Así mero, respondió El Ciempiés. A Carrera el tipo le cayó bien. Pero estableció que únicamente lo contrataría como lavaplatos si le daba su nombre auténtico. ¿Auténtico?, cuestionó el impostor. Nada de lo nuestro es auténtico, afirmó. Si no le gusta el nombre, puede llamarme Luis Loya, Esteban Baca Calderón, Jorge Espinoza Ríos, Luis Manuel Chavez, Johnny Montoya García… O simple y llanamente El Ciempiés, que es como me dicen los cuates.

El primer encuentro ocurrió un par de noches después. Carrera me había invitado a unos tacos en La Veracruzana para que conociera al impostor directamente. Vente pa’ acá, Hermenegildo, le pidió cuando íbamos por el postre. Ya conoces a mi cuate Ilan. Es maestro. A veces se aparece por el restaurante.
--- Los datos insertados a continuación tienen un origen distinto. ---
-- ==== Sys2Proof/Laws/RcElements.lean ====
section
/-! SUPPORT. The elements of an RC exchange (spec 42_regctl R200, R201): what one element does, what all of them
do, and what the timeout path does, whatever the shifter's schedule and the timer answer. -/

namespace Sys2Proof.Machine

/-! ## Polls of a controller that stands still -/

/-- A poll of a bit that is set, where no shifter can move, sees it in its first round (R196). -/
theorem poll_still {c b : Nat} {t : State} (hc : c < t.rc.nchan) (hs : anyMovable t.rc = false)
    (hb : (t.rc.chan c).stat.getLsbD b = true) :
    ∃ t', poll c b t = .ok (true, t') ∧ t' = { t with
      now := t'.now,
      trace := t.trace ++ [rcR (.stat c) (t.rc.chan c).stat],
      env := { t.env with tick := t.env.tick.drop 1, rounds := t.env.rounds.drop 1 } } := by
  have h1 : seqRead (.stat c) (drawRounds (readNow t).2).2 = .ok ((t.rc.chan c).stat,
      emit (rcR (.stat c) (t.rc.chan c).stat) (drawRounds (readNow t).2).2) := by
    have hs' : anyMovable (drawRounds (readNow t).2).2.rc = false := hs
    have hc' : c < (drawRounds (readNow t).2).2.rc.nchan := hc
    rw [seqRead_still hs', rcRead_stat hc']
    rfl
  refine ⟨emit (rcR (.stat c) (t.rc.chan c).stat) (drawRounds (readNow t).2).2, ?_, ?_⟩
  · show pollRounds c b _ (drawRounds (readNow t).2).1 (drawRounds (readNow t).2).2 = _
    cases (drawRounds (readNow t).2).1 <;> simp only [pollRounds, h1, ok_bind, hb] <;> rfl
  · simp [emit, drawRounds, readNow, rest_eq_drop]

theorem RcFrame.has {c k : Nat} {s t : State} (h : RcFrame c s t) (hk : k < s.rc.nchan) : k < t.rc.nchan :=
  h.chan.nchan.symm ▸ hk

/-! ## Received bits -/

/-- Taking the bits of an element. -/
theorem FillingAt.putInElem {inp : Option Nat} {n : Nat} {i : Nat → Bool} {m0 : Memory} {r : Word} {j k : Nat}
    {acc : Byte} {s : State} (h : FillingAt inp false n i m0 k acc s.mem) (hk : k + j ≤ n)
    (hr : ∀ p, p < j → r.getLsbD (j - 1 - p) = i (k + p)) :
    FillingAt inp false n i m0 (k + j) (Machine.putInElem inp n r j k acc s).1
      (Machine.putInElem inp n r j k acc s).2.mem := by
  induction j generalizing k acc s with
  | zero => exact h
  | succ j ih =>
    have h0 : r.getLsbD j = i k := by simpa using hr 0 (by omega)
    have h' := h.putInBit (last := k + 1 == n) (by omega) rfl
    unfold Machine.putInElem
    rw [h0]
    have e : k + (j + 1) = k + 1 + j := by omega
    rw [e]
    refine ih h' (by omega) fun p hp => ?_
    have := hr (p + 1) (by omega)
    rw [show j + 1 - 1 - (p + 1) = j - 1 - p by omega, show k + (p + 1) = k + 1 + p by omega] at this
    exact this

/-! ## The receive half of an element -/

/-- What an exchange of direction and word length fixes for its elements. -/
structure Link (w : Nat) (K : ConfFields) (d : Desc) : Prop where
  wl : K.wl.toNat + 1 = w
  least : 3 ≤ K.wl.toNat
  trm : K.trm = trmOf d
  buffers : NoClash d.out d.inp (byteLen d.n.toNat)

theorem trmOf_cases (d : Desc) : trmOf d = 0#2 ∨ trmOf d = 1#2 ∨ trmOf d = 2#2 := by
  unfold trmOf; split <;> simp

theorem trmOf_two {d : Desc} (h : trmOf d = 2#2) : d.inp = none := by
  unfold trmOf at h; split at h
  · cases h
  · cases h
  · assumption

theorem trmOf_one {d : Desc} (h : trmOf d = 1#2) : d.out = none := by
  unfold trmOf at h; split at h
  · cases h
  · assumption
  · cases h

/-- A word whose channel has the fields `K`, sent as `o`, shows these events when it is done. -/
theorem eventsAt_done {c w : Nat} {K : ConfFields} {x : Channel} (s : State) (hx : x.conf = confWord K)
    (hw : K.wl.toNat + 1 = w) {o : Word} (ho : x.startWord = o) :
    eventsAt c x s .done = wordTrace c K.force w K.pol K.pha o
      (if K.trm = 2#2 then none else some (lowBits w (s.env.word.answer Config.freeWord 0))) := by
  obtain ⟨h1, h2, h3, h4, h5⟩ := channel_confWord hx
  simp only [eventsAt, wordIn, h1, h2, h3, h4, h5, ho, hw]

/-- The accesses that take a received word: the channel is disabled before the last one (R200). -/
def takeWord (last : Bool) (c : Nat) (s : State) : Except Fault (Word × State) := do
  let s ← rcDisableLast last c s
  seqRead (.rx c) s

theorem takeWord_done {c w : Nat} {K : ConfFields} {a t : State} (hca : c < a.rc.nchan)
    (hw : K.wl.toNat + 1 = w) (ha : Asked (a.rc.chan c)) (hx : (a.rc.chan c).conf = confWord K)
    (hq : OthersQuiet c a.rc) (ht : K.trm ≠ 2#2) (h : WordAt c a .done t) (last : Bool) {v : Word}
    (hv : v = lowBits w (a.env.word.answer Config.freeWord 0)) :
    ∃ u, takeWord last c t = .ok (v, u) ∧ RcFrame c t u ∧ u.mem = t.mem ∧ u.env = t.env ∧
      withoutPolls c u.trace = withoutPolls c t.trace ++
        ((if last then [rcW (.ctrl c) 0#32] else []) ++ [rcR (.rx c) v]) ∧
      (last = true → Off K (u.rc.chan c)) ∧ (last = false → Ready K (u.rc.chan c)) := by
  obtain ⟨f1, f2, f3, f4, f5, f6, f7⟩ := done_fields ha a
  obtain ⟨g1, g2, g3, g4, g5⟩ := channel_confWord hx
  have hc : c < t.rc.nchan := h.frame.has hca
  have hwi : wordIn (a.rc.chan c) a = some v := by simp [wordIn, g2, ht, g3, hw, hv]
  have hch : t.rc.chan c = chanAt (a.rc.chan c) a .done := h.chan
  have hm : (t.rc.chan c).movable = false := by rw [hch]; exact done_still ha a
  have hq' : OthersQuiet c t.rc := h.rc.quiet hq
  have hs : anyMovable t.rc = false := hq'.still hm
  have hen : (t.rc.chan c).en = true := by rw [hch]; unfold Channel.en; rw [f2]; exact ha.en
  have hfull : (t.rc.chan c).rxFull = true := by rw [hch, f6, hwi]; rfl
  have hrx : (t.rc.chan c).rx = v := by rw [hch]; exact f7 v hwi
  cases last with
  | true =>
    have hb : (t.rc.chan c).busy = false := by rw [hch]; exact f3
    generalize hy : ({ t.rc.chan c with ctrl := 0#32, txFull := false, rxReq := false, busy := false } : Channel) = y
    have h1 : rcDisableLast true c t = .ok (setChan c y (emit (rcW (.ctrl c) 0#32) t)) := by
      unfold rcDisableLast
      rw [if_pos rfl, seqWrite_still hs, rcWrite_ctrl_disable hc hen, abortEvents_idle hb, hy]
    have hye : y.en = false := by rw [← hy]; exact en_of_ctrl rfl
    have hyb : y.busy = false := by rw [← hy]
    have hs2 : anyMovable (setChan c y (emit (rcW (.ctrl c) 0#32) t)).rc = false :=
      ((ChanOnly.setChan c y (emit (rcW (.ctrl c) 0#32) t)).quiet hq').still
        (by rw [chan_setChan_same (show c < (emit (rcW (.ctrl c) 0#32) t).rc.nchan from hc)]
            exact still_of_off hyb hye)
    have hce : c < (emit (rcW (.ctrl c) 0#32) t).rc.nchan := hc
    have hcy : c < (setChan c y (emit (rcW (.ctrl c) 0#32) t)).rc.nchan := by rw [setChan_nchan]; exact hce
    have h2 := rcRead_rx hcy (by rw [chan_setChan_same hce, ← hy]; exact hfull)
    rw [chan_setChan_same hce] at h2
    have hyv : y.rx = v := by rw [← hy]; exact hrx
    rw [hyv] at h2
    refine ⟨emit (rcR (.rx c) v) (setChan c y.rxTaken (setChan c y (emit (rcW (.ctrl c) 0#32) t))),
      by rw [takeWord, h1, ok_bind, seqRead_still hs2, h2], ?_, rfl, rfl, ?_, fun _ => ?_,
      fun e => by cases e⟩
    · exact (((RcFrame.emit c _ t).trans (RcFrame.setChan c y _)).trans (RcFrame.setChan c _ _)).trans
        (RcFrame.emit c _ _)
    · simp [emit, setChan, withoutPolls_append]
    · show Off K ((setChan c y.rxTaken (setChan c y (emit (rcW (.ctrl c) 0#32) t))).rc.chan c)
      rw [chan_setChan_same hcy]
      have hyc : y.conf = confWord K := by rw [← hy]; show (t.rc.chan c).conf = _; rw [hch, f1, hx]
      refine ⟨hyc, by rw [← hy]; rfl, by rw [← hy]; rfl, rfl, by rw [← hy]; rfl, ?_⟩
      simp [Channel.rxTaken, hye]
      rw [← hy]
  | false =>
    have h2 := rcRead_rx hc hfull
    rw [hrx] at h2
    refine ⟨emit (rcR (.rx c) v) (setChan c (t.rc.chan c).rxTaken t),
      by rw [takeWord, rcDisableLast, if_neg (by decide), ok_bind, seqRead_still hs, h2], ?_, rfl, rfl, ?_, fun e => by (cases e), fun _ => ?_⟩
    · exact (RcFrame.setChan c _ t).trans (RcFrame.emit c _ _)
    · simp [emit, setChan, withoutPolls_append]
    · show Ready K ((setChan c (t.rc.chan c).rxTaken t).rc.chan c)
      rw [chan_setChan_same hc]
      have hxc : (t.rc.chan c).conf = confWord K := by rw [hch, f1, hx]
      refine ⟨hxc, hen, by show (t.rc.chan c).busy = _; rw [hch]; exact f3, rfl,
        by show (t.rc.chan c).txFull = _; rw [hch]; exact f4, ?_⟩
      have hr : (t.rc.chan c).rxReq = false := by rw [hch]; exact f5
      have htr := (channel_confWord hxc).2.1
      by_cases e : K.trm = 1#2 <;> simp [Channel.rxTaken, hen, htr, e, hr]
Acaba lo que estés haciendo y tómate una chela con nosotros.

Los tres estábamos en una mesa arduamente iluminada. Dediqué los próximos minutos a hablar con El Ciempiés, a estudiarlo. Apenas llegaba a los treinta años. (Supe después que su cumpleaños y el mío tenían la misma fecha). Era de ojos café, cabello hirsuto, facciones delicadas, piel angelical. Traía unos pantalones de mezclilla raídos y una camiseta descolorada.

Nos contó que había cruzado la frontera un total de trece veces, la primera en enero de 1996, antes de cumplir los quince. Todo es cosa de saber desorientar a la migra. Porque trabajo siempre hay, dijo. ¿Pues que se necesita hornear la pizza? Pos aquí estamos nosotros. ¿Que vender flores en el Subway? Pos pa’ eso estamos nosotros mismamente. ¿Y que el patrón quiere que se limpien los baños? Pos nomás hay que pedirlo. Los polis quieren hacernos pensar que los nacos somos todos unos mensos, aunque lo cierto es que nos necesitan. Ellos son los gatos y nosotros los ratones. Y sin gatos no hay ratones, o viceversa.
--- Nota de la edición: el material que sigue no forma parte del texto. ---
/-- The bits a run of cells drives on MOSI. -/
theorem doutTrace_cells (S : Session) (o : Nat → Bool) (i : Nat → Option Bool) (n k : Nat) :
    doutTrace (cellsEvents S o i n k) = (List.range' k n).map o := by
  have cell : ∀ (b : Bool) (x : Option Bool), doutTrace (cellEvents S b x) = [b] := by
    intro b x
    unfold cellEvents gapEvents
    cases S.cpha <;> cases x <;> by_cases h : S.delay = 0#32 <;> simp [h, sampleEvents, doutTrace]
  induction n generalizing k with
  | zero => rfl
  | succ n ih => rw [cellsEvents, doutTrace_append, cell, ih, List.range'_succ]; rfl

theorem doutTrace_cs2 (u : BusUnit) (p : BusProfile) (a : Bool) : doutTrace (cs2Events u p a) = [] := by
  unfold cs2Events; split <;> rfl

theorem doutTrace_begin (S : Session) (p : BusProfile) : doutTrace (bbBeginEvents S p) = [] := by
  unfold bbBeginEvents
  rw [doutTrace_append, doutTrace_append, doutTrace_cs2]; rfl

theorem doutTrace_end (S : Session) (p : BusProfile) : doutTrace (bbEndEvents S p) = [] := by
  unfold bbEndEvents
  rw [doutTrace_append, doutTrace_append, doutTrace_cs2]; rfl

theorem bbTransfer_chunk {sid : Nat} {S : Session} {d : Desc} {s : State} (hb : LoadBus .bb sid S s)
    (hd : LoadDesc .bb S d) (hw : Memory.wf s.mem = true) :
    ∃ r t, transferOp .bb sid d s = .ok (r, t) ∧ Chunked .bb sid S d s r t := by
  have h256 : S.cs.toNat < 256 := S.cs.isLt
  -- begin
  obtain ⟨a, a1, a2, a3, a4⟩ : ∃ a, (if d.flags.begins then bbBegin S s else s) = a ∧ LoadFrame .bb s a ∧
      a.bb.csAsserted.getLsbD S.cs.toNat = (d.flags.begins || s.bb.csAsserted.getLsbD S.cs.toNat) ∧
      doutTrace (pinTrace a.trace) = doutTrace (pinTrace s.trace) := by
    cases d.flags.begins with
    | false => exact ⟨s, rfl, .refl .bb s, by simp, rfl⟩
    | true =>
      have e := bbBegin_spec S s
      refine ⟨bbBegin S s, rfl, ?_, ?_, ?_⟩
      · rw [e]; exact ⟨rfl, rfl, rfl, rfl, rfl, rfl, rfl, rfl, rfl⟩
      · rw [e]; simp only; rw [putLine_getLsbD _ _ _ h256]; simp
      · rw [e]; simp only
        rw [pinTrace_append, pinTrace_pins, doutTrace_append, doutTrace_begin, List.append_nil]
  -- exchange
  obtain ⟨e, e1, e2, e3, e4⟩ : ∃ e, (if exchanges d then bbExchange S d a else a) = e ∧ LoadFrame .bb a e ∧
      e.bb.csAsserted = a.bb.csAsserted ∧
      doutTrace (pinTrace e.trace) = doutTrace (pinTrace a.trace) ++
        (List.range d.n.toNat).map (outBit d.out d.flags.lsb s.mem) := by
    cases hx : exchanges d with
    | false =>
      have : d.n = 0#32 := by
        by_contra hn
        have := exchanges_true hn (.inl fun h => hn (hd.out h))
        rw [hx] at this; cases this
      exact ⟨a, rfl, .refl .bb a, rfl, by simp [this]⟩
    | true =>
      have ex := bbExchange_spec (S := S) (d := d) (s := a) (by rw [a2.mem]; exact hw) hd.legal.buffers
      refine ⟨_, rfl, ?_, ?_, ?_⟩
      · have hm := ex.mem
        rw [hd.inp] at hm
        refine ⟨?_, hm, ?_, ?_, ?_, ?_, ?_, ?_, ?_⟩
        · rw [if_pos rfl, ex.rest]
        · rw [if_pos rfl, ex.rest]
        · rw [if_pos rfl, ex.rest]
        · rw [if_pos rfl, ex.rest]
        · rw [if_pos rfl, ex.rest]
        · rw [if_pos rfl, ex.rest]
        · rw [if_pos rfl, ex.rest]
        · have e : (bbExchange S d a).bus .bb = a.bus .bb := by
            show (bbExchange S d a).bb.bus = a.bb.bus
            rw [ex.bb]
          rw [if_pos rfl, e]
      · rw [if_pos rfl, ex.bb]
      · rw [if_pos rfl, ex.trace, pinTrace_append, pinTrace_pins, doutTrace_append, doutTrace_cells, a2.mem,
          List.range_eq_range']
  -- end
  obtain ⟨f, f1, f2, f3, f4⟩ : ∃ f, (if d.flags.ends then bbEnd S e else e) = f ∧ LoadFrame .bb e f ∧
      f.bb.csAsserted.getLsbD S.cs.toNat = (!d.flags.ends && e.bb.csAsserted.getLsbD S.cs.toNat) ∧
      doutTrace (pinTrace f.trace) = doutTrace (pinTrace e.trace) := by
    cases d.flags.ends with
    | false => exact ⟨e, rfl, .refl .bb e, by simp, rfl⟩
    | true =>
      have h := bbEnd_spec S e
      refine ⟨bbEnd S e, rfl, ?_, ?_, ?_⟩
      · rw [h]; exact ⟨rfl, rfl, rfl, rfl, rfl, rfl, rfl, rfl, rfl⟩
      · rw [h]; simp only; rw [putLine_getLsbD _ _ _ h256]; simp
      · rw [h]; simp only
        rw [pinTrace_append, pinTrace_pins, doutTrace_append, doutTrace_end, List.append_nil]
  have hfr := (a2.trans e2).trans f2
  refine ⟨transferResult d, f, ?_, hfr, ⟨hb.live.frame hfr.bus, hb.wordlen, fun h => (by cases h), fun h => (by cases h)⟩,
    .inl ⟨⟨_, rfl⟩, ?_⟩, fun _ => by rw [f4, e4, a4], fun h => (by cases h), fun h => (by cases h), fun h => (by cases h)⟩
  · show checkedTransfer .bb sid d (bbTransferBody d) s = _
    rw [checkedTransfer_legal hb.live hd.legal]
    simp only [bbTransferBody, a1, e1, f1]
  · show f.bb.csAsserted.getLsbD S.cs.toNat = selectLeft d.flags (s.bb.csAsserted.getLsbD S.cs.toNat)
    rw [f3, e3, a3]
    unfold selectLeft
    cases d.flags.begins <;> cases d.flags.ends <;> simp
Pedimos otra ronda de cervezas. Lo que hay que hacer, agregó El Ciempiés, es seguirles la corriente a los gringos, así que siempre que puedo—y la verdad es que siempre puedo—yo les doy el nombre que sé que ellos prefieren.

A ver, Ciempiés, danos un ejemplo, inquirió Carrera.

Por ejemplo, Martín Carrera, respondió el impostor. Doy ese ejemplo porque Don Martín cree que yo soy muchas personas. Y tiene razón. Eso me permite ser uina más. Y esa nueva persona debe ser como él.

¿Y por qué no Ilán Stavans? indagó Carrera.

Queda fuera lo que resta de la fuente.